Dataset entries
--- START ---
/-! ### Reset and the error state -/

/-- 70_reset_and_hazards.md R541: writing CTRL with bit 0 = 1 resets every register and context, empties CMDQ and keeps RAMs
and data memory, whatever the other bits: at once where no command is in execution, else when that command has completed.
Until then EXEC stays 1 and the write changes nothing else. The command's effects stay: the completing turn leaves the RAMs
and data memory of exec, or, for an undecodable word, those before. Which turns complete it is the model's choice (CoreTurn,
log entry 6, DESIGN CHOICE). With bit 0 = 0 only the enables change. -/
def Obligations.SoftResetRule : Prop :=
  (∀ (s : State) (v : Word) (later : List Input), s.inputs = .mmioWrite 0x0004 4 v :: later →
    (v.getLsbD 0 = true → s.running = none →
      step s = .next { State.reset with
        rom := s.rom, ram := s.ram, mem := s.mem, inputs := later, epoch := s.epoch }) ∧
    (∀ c : Command, v.getLsbD 0 = true → s.running = some c →
      step s = .next { s with inputs := later, running := some { c with resetAfter := true } }) ∧
    (v.getLsbD 0 = false → step s = .next { s with inputs := later, ieSync := v.getLsbD 1, ieErr := v.getLsbD 2 })) ∧
  (∀ (s : State) (c : Command) (later : List Input), s.running = some c → c.resetAfter = true →
    CoreTurn s later →
    (∀ (i : Instr) (t : State), decodeWord c.word c.data = .ok i → exec i { s with inputs := later } = .next t →
      step s = .next { State.reset with
        rom := s.rom, ram := t.ram, mem := t.mem, inputs := later, epoch := s.epoch }) ∧
    ((∀ i, decodeWord c.word c.data ≠ .ok i) →
      step s = .next { State.reset with
        rom := s.rom, ram := s.ram, mem := s.mem, inputs := later, epoch := s.epoch }))

/-- 70_reset_and_hazards.md R540: the hard reset resets every register and context, empties CMDQ, clears EXEC and irq,
leaves every RAM entry unwritten and does not touch data memory. That a command in execution leaves none of its effects on
data memory is the model's choice, log entry 18 (DESIGN CHOICE): R540 is silent there. -/
def Obligations.HardResetRule : Prop :=
  ∀ (s : State) (later : List Input), s.inputs = .hardReset :: later →
    ∃ t, step s = .next t ∧
      t = { State.reset with rom := s.rom, mem := s.mem, inputs := later, epoch := s.epoch + 1 } ∧
      irq t = false ∧
      (∀ k, Cells.get t.ram.eob k = none ∧ Cells.get t.ram.prob k = none ∧ Cells.get t.ram.coef k = none ∧
        Cells.get t.ram.dq k = none ∧ nzGet t.ram.nzLeft k = none ∧ ∀ c, nzGet (nzAboveGet t.ram.nzAbove c) k = none)

/-- 70_reset_and_hazards.md R542: what every register of the window reads after a reset, the queue and the contexts; the
RAM windows are those the rule leaves unspecified (hard) or unchanged (soft). -/
def Obligations.ResetValues : Prop :=
  ∀ s t : State, (t = State.reset ∨ t = softReset s ∨ t = hardReset s) →
    hostRead t 0x0000 4 = .ok 0x56503801 ∧
    (∀ k, 1 ≤ k → k < 8192 → ¬ (0x100 ≤ k ∧ k < 0x119) → ¬ (0x200 ≤ k ∧ k < 0x308) → ¬ (0x400 ≤ k ∧ k < 0x4C8) →
      ¬ (0x800 ≤ k ∧ k < 0x990) → k ≠ 0xC00 → ¬ 0x1000 ≤ k → hostRead t (4 * k) 4 = .ok 0) ∧
    (∀ i, i < 9 → (t.ctx i).value = 0 ∧ (t.ctx i).range = 0 ∧ (t.ctx i).bitCount = 0 ∧ (t.ctx i).pos = 0 ∧
      (t.ctx i).stop = 0 ∧ (t.ctx i).valid = false ∧ (t.ctx i).exh = false ∧ (t.ctx i).zfill = 0) ∧
    t.cmdq = [] ∧ t.running = none ∧ irq t = false ∧
    (t = softReset s → t.ram = s.ram)

/-- 70_reset_and_hazards.md R543, on whatever state has the reset value each clause names. The per-macroblock commands are
those of 47_control.md R476, with operands that pass the checks before the position check. -/
def Obligations.ResetConsequences : Prop :=
  ∀ s : State,
    (s.cfg.frameDim = 0 → ∀ i : Instr,
      ((∃ c y2 skip, i = .detokMb c y2 skip) ∨ (∃ m, m ≤ 3 ∧ (i = .ipred16 m ∨ i = .ipredUv m)) ∨
        (∃ b m, b ≤ 15 ∧ m ≤ 9 ∧ i = .ipred4 b m) ∨ (∃ b, b ≤ 23 ∧ i = .idctAdd b) ∨ (∃ u, i = .reconMb u) ∨
        (∃ r split clamp, 1 ≤ r ∧ i = .mcMb r split clamp) ∨
        (∃ seg r m nocoef, m ≤ 9 ∧ ((r = 0 ∧ m ≤ 4) ∨ (1 ≤ r ∧ 5 ≤ m)) ∧ i = .lfMb seg r m nocoef)) →
      exec i s = .next (errorEntry .posOob i.word s)) ∧
    ((∀ i, (s.ctx i).valid = false) →
      (∀ i p, exec (.bdBool i p) s = .next (errorEntry .bdNotInit (Instr.bdBool i p).word s)) ∧
      (∀ i n, exec (.bdLit i n) s = .next (errorEntry .bdNotInit (Instr.bdLit i n).word s)) ∧
      (posOk s.cfg = true → ∀ i y2, exec (.detokMb i y2 false) s =
        .next (errorEntry .bdNotInit (Instr.detokMb i y2 false).word s))) ∧
    (s.dqf = Vector.replicate 24 0 → (∀ j, j < 400 → (Cells.get s.ram.coef j).isSome = true) → ∀ seg, seg < 4 →
      ∃ t, exec (.deqMb seg) s = .next t ∧ ∀ j, j < 400 → Cells.get t.ram.dq j = some 0) ∧
    (s.cfg.roleMap = 0 → posOk s.cfg = true → ∀ r split clamp, 1 ≤ r → r < 4 →
      exec (.mcMb r split clamp) s = .next (errorEntry .refIsCur (Instr.mcMb r split clamp).word s))

/-- 60_exceptions.md R503: a command that raises an error has the error entry as its only effect, and with IE_ERR = 1 the
interrupt line is up (R511). Every command of every state whose ERR is 0. R501: the code of each error, in numbers, and the
opcodes that may raise it; ILLEGAL_CMD is raised by words that decode to no command (IllegalCommands). -/
def Obligations.ErrorEntryPrecise : Prop :=
  (let codes : List (ErrorCode × BitVec 4) :=
    [(.illegalCmd, 1), (.bdNotInit, 2), (.posOob, 3), (.badParam, 4), (.mcOob, 5), (.bdRange, 6), (.refIsCur, 7)]
   ∀ (e : ErrorCode), ∃ n, (e, n) ∈ codes ∧ ∀ (w : Word) (s : State),
    errorEntry e w s = { s with err := true, errCode := n, errInfo := w, cmdq := [], running := none }) ∧
  ∀ (i : Instr) (s t : State), s.err = false → exec i s = .next t → t.err = true →
    t = { s with err := true, errCode := t.errCode, errInfo := i.word, cmdq := [], running := none } ∧
    (let raisers : List (BitVec 4 × List Nat) :=
      [(2, [0x08, 0x09, 0x0A, 0x12]), (3, [0x03, 0x12, 0x21, 0x22, 0x28, 0x29, 0x2A, 0x30, 0x38]),
       (4, [0x02, 0x0A, 0x21, 0x28, 0x29, 0x2A, 0x30, 0x38]), (5, [0x30]), (6, [0x08]), (7, [0x30])]
     ∃ r ∈ raisers, t.errCode = r.1 ∧ i.opcode ∈ r.2) ∧
    busy t = false ∧ irq t = (s.syncDone && s.ieSync || s.ieErr)

/-- 60_exceptions.md R505: what works and what does not while ERR = 1. That CMDQ is empty and nothing executes then is the
invariant of StepKeepsInv. -/
def Obligations.ErrorStateHolds : Prop :=
  ∀ s : State, s.err = true → s.cmdq = [] → s.running = none →
    (s.inputs = [] → step s = .next s) ∧
    (∀ later, s.inputs = .run :: later → step s = .next { s with inputs := later }) ∧
    (∀ v later, s.inputs = .mmioWrite 0x000C 4 v :: later → step s = .next { s with inputs := later }) ∧
    (∀ k v later, (7 ≤ k ∧ k ≤ 10) ∨ (0x10 ≤ k ∧ k < 0x32) ∨ (0x80 ≤ k ∧ k < 0x89) ∨ (0xC0 ≤ k ∧ k < 0xD0) ∨
        (0x200 ≤ k ∧ k < 0x308) → s.inputs = .mmioWrite (4 * k) 4 v :: later →
      ∃ t, step s = .next t ∧ t = writeCfg { s with inputs := later } (regAtWord k) v ∧
        t.err = true ∧ t.errCode = s.errCode ∧ t.errInfo = s.errInfo) ∧
    (∀ k, k < 8192 → ∃ v, hostRead s (4 * k) 4 = .ok v)

/-- 60_exceptions.md R506, R507: a step out of the error state keeps ERR, ERRCODE and ERRINFO, unless it is the hard reset
or a write of CTRL with SOFT_RESET = 1, which clear them. -/
def Obligations.OnlyResetClearsError : Prop :=
  ∀ s t : State, s.Inv → s.err = true → step s = .next t →
    (t.err = true ∧ t.errCode = s.errCode ∧ t.errInfo = s.errInfo) ∨
    (((∃ later, s.inputs = .hardReset :: later) ∨
      (∃ v later, s.inputs = .mmioWrite 0x0004 4 v :: later ∧ v.getLsbD 0 = true)) ∧
      t.err = false ∧ t.errCode = 0 ∧ t.errInfo = 0)

/-! ### Control commands -/

/-- 47_control.md R470, R472: NOP has no effect; SYNC sets SYNC_DONE and nothing else, which raises irq when IE_SYNC = 1. -/
def Obligations.NopAndSync : Prop :=
  ∀ s : State, exec .nop s = .next s ∧ exec .sync s = .next { s with syncDone := true } ∧
    (s.ieSync = true → irq { s with syncDone := true } = true)

/-- 47_control.md R473: WREG to a CFG register or a PROB word completes; that register then reads `d` with its RSV bits 0
(the masks of 10_state.md R41 to R54), the four PROB bytes of a PROB word are the four bytes of `d` (R58), and every other
register reads as before (BUSY does not matter); data memory, the contexts and every other part of State are unchanged. Any
other target raises BAD_PARAM. Then, in numbers, which CFG register the HOST reads at each offset of the map of 10_state.md
section 2, and what the fields of those registers are (R41 to R56): positions, dimensions, border, roles, flags, levels, and
with them the position check (47_control.md R476) and the places of pixels, planes, macroblocks and blocks (20_memory.md
R106 to R108). -/
def Obligations.WregRule : Prop :=
  (let target : Nat → Prop := fun k =>
     (7 ≤ k ∧ k ≤ 10) ∨ (0x10 ≤ k ∧ k < 0x20) ∨ (0x20 ≤ k ∧ k < 0x32) ∨ (0x80 ≤ k ∧ k < 0x89) ∨
     (0xC0 ≤ k ∧ k < 0xD0) ∨ (0x200 ≤ k ∧ k < 0x308)
   let mask : Nat → Word := fun k =>
     if k = 0x07 ∨ k = 0x08 then 0x0FFF0FFF
     else if k = 0x09 then 0x0000FF07
     else if k = 0x0A ∨ k = 0x82 then 0x000000FF
     else if k = 0x80 then 0x0000007F
     else if k = 0x83 then 0x00000003
     else if k = 0x86 then 0x0003073F
     else 0xFFFFFFFF
   ∀ (s : State) (k : Nat) (d : Word), k < 4096 →
    (target k →
      ∃ t, exec (.wreg k d) s = .next t ∧
        t = { s with cfg := t.cfg, ram := { s.ram with prob := t.ram.prob } } ∧
        hostRead t (4 * k) 4 = .ok (d &&& mask k) ∧
        (0x200 ≤ k → ∀ j, j < 4 → Cells.get t.ram.prob (4 * (k - 0x200) + j) = some (d.extractLsb' (8 * j) 8)) ∧
        ∀ j, j < 8192 → j ≠ k → hostRead t (4 * j) 4 = hostRead s (4 * j) 4) ∧
    (¬ target k → exec (.wreg k d) s = .next (errorEntry .badParam (Instr.wreg k d).word s))) ∧
  (∀ s : State,
    hostRead s 0x001C 4 = .ok s.cfg.mbPos ∧ hostRead s 0x0020 4 = .ok s.cfg.frameDim ∧
    hostRead s 0x0024 4 = .ok s.cfg.decCfg ∧ hostRead s 0x0028 4 = .ok s.cfg.roleMap ∧
    (∀ g, g < 4 →
      hostRead s (0x0040 + 16 * g) 4 = .ok (fileGet s.cfg.slotYBase g 0) ∧
      hostRead s (0x0044 + 16 * g) 4 = .ok (fileGet s.cfg.slotUBase g 0) ∧
      hostRead s (0x0048 + 16 * g) 4 = .ok (fileGet s.cfg.slotVBase g 0) ∧
      hostRead s (0x004C + 16 * g) 4 = .ok (fileGet s.cfg.slotStride g 0)) ∧
    (∀ i, i < 9 →
      hostRead s (0x0080 + 8 * i) 4 = .ok (fileGet s.cfg.bdStart i 0) ∧
      hostRead s (0x0084 + 8 * i) 4 = .ok (fileGet s.cfg.bdSize i 0)) ∧
    hostRead s 0x0200 4 = .ok s.cfg.qBase ∧ hostRead s 0x0204 4 = .ok s.cfg.qDelta0 ∧
    hostRead s 0x0208 4 = .ok s.cfg.qDelta1 ∧ hostRead s 0x020C 4 = .ok s.cfg.segCfg ∧
    hostRead s 0x0210 4 = .ok s.cfg.segQ ∧ hostRead s 0x0214 4 = .ok s.cfg.segLf ∧
    hostRead s 0x0218 4 = .ok s.cfg.lfCfg ∧ hostRead s 0x021C 4 = .ok s.cfg.lfRefDelta ∧
    hostRead s 0x0220 4 = .ok s.cfg.lfModeDelta ∧
    (∀ b, b < 16 → hostRead s (0x0300 + 4 * b) 4 = .ok (fileGet s.cfg.mv b 0))) ∧
  (∀ c : CfgRegs,
    c.mbCol = (c.mbPos.extractLsb' 0 12).toNat ∧ c.mbRow = (c.mbPos.extractLsb' 16 12).toNat ∧
    c.mbCols = (c.frameDim.extractLsb' 0 12).toNat ∧ c.mbRows = (c.frameDim.extractLsb' 16 12).toNat ∧
    c.keyFrame = c.decCfg.getLsbD 0 ∧ c.mcBilinear = c.decCfg.getLsbD 1 ∧ c.chromaFullpixel = c.decCfg.getLsbD 2 ∧
    c.borderY = (c.decCfg.extractLsb' 8 8).toNat ∧
    c.cur = (c.roleMap.extractLsb' 0 2).toNat ∧ (∀ r, r < 4 → c.roleSlot r = (c.roleMap.extractLsb' (2 * r) 2).toNat) ∧
    (posOk c = true ↔ 0 < c.mbCols ∧ 0 < c.mbRows ∧ c.mbCol < c.mbCols ∧ c.mbRow < c.mbRows) ∧
    (∀ i, c.bdStartAt i = (fileGet c.bdStart i 0).toNat ∧ c.bdSizeAt i = (fileGet c.bdSize i 0).toNat) ∧
    c.lfLevel = (c.lfCfg.extractLsb' 0 6).toNat ∧ c.lfSharpness = (c.lfCfg.extractLsb' 8 3).toNat ∧
    c.lfSimple = c.lfCfg.getLsbD 16 ∧ c.lfDeltaEn = c.lfCfg.getLsbD 17 ∧
    (∀ (slot : Nat) (x y : Int),
      let yPitch : Int := ((fileGet c.slotStride slot 0).extractLsb' 0 16).toNat
      let uvPitch : Int := ((fileGet c.slotStride slot 0).extractLsb' 16 16).toNat
      ({ plane := .y, x := x, y := y } : Point).addr c slot = (fileGet c.slotYBase slot 0).toNat + y * yPitch + x ∧
      ({ plane := .u, x := x, y := y } : Point).addr c slot = (fileGet c.slotUBase slot 0).toNat + y * uvPitch + x ∧
      ({ plane := .v, x := x, y := y } : Point).addr c slot = (fileGet c.slotVBase slot 0).toNat + y * uvPitch + x) ∧
    (∀ q : Point,
      let n : Int := if q.plane = .y then 16 else 8
      let border : Int := if q.plane = .y then c.borderY else c.borderY / 2
      (Visible c q ↔ 0 ≤ q.x ∧ q.x < n * c.mbCols ∧ 0 ≤ q.y ∧ q.y < n * c.mbRows) ∧
      (Readable c q ↔ -border ≤ q.x ∧ q.x < n * c.mbCols + border ∧ -border ≤ q.y ∧ q.y < n * c.mbRows + border) ∧
      (InMb c q ↔ n * c.mbCol ≤ q.x ∧ q.x < n * c.mbCol + n ∧ n * c.mbRow ≤ q.y ∧ q.y < n * c.mbRow + n) ∧
      (∀ b, b < 24 →
        let bx4 : Int := 4 * ((if b < 16 then b % 4 else b % 2 : Nat) : Int)
        let by4 : Int := 4 * ((if b < 16 then b / 4 else b % 4 / 2 : Nat) : Int)
        (InBlock c b q ↔ q.plane = (if b < 16 then .y else if b < 20 then .u else .v) ∧
          n * c.mbCol + bx4 ≤ q.x ∧ q.x < n * c.mbCol + bx4 + 4 ∧ n * c.mbRow + by4 ≤ q.y ∧ q.y < n * c.mbRow + by4 + 4))))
--- END ---
◆ WORK ITEM ◆
State how many lines of the entries include the string "DESIGN", with nothing besides the number.

◆ EXERCISE OUTPUT ◆
2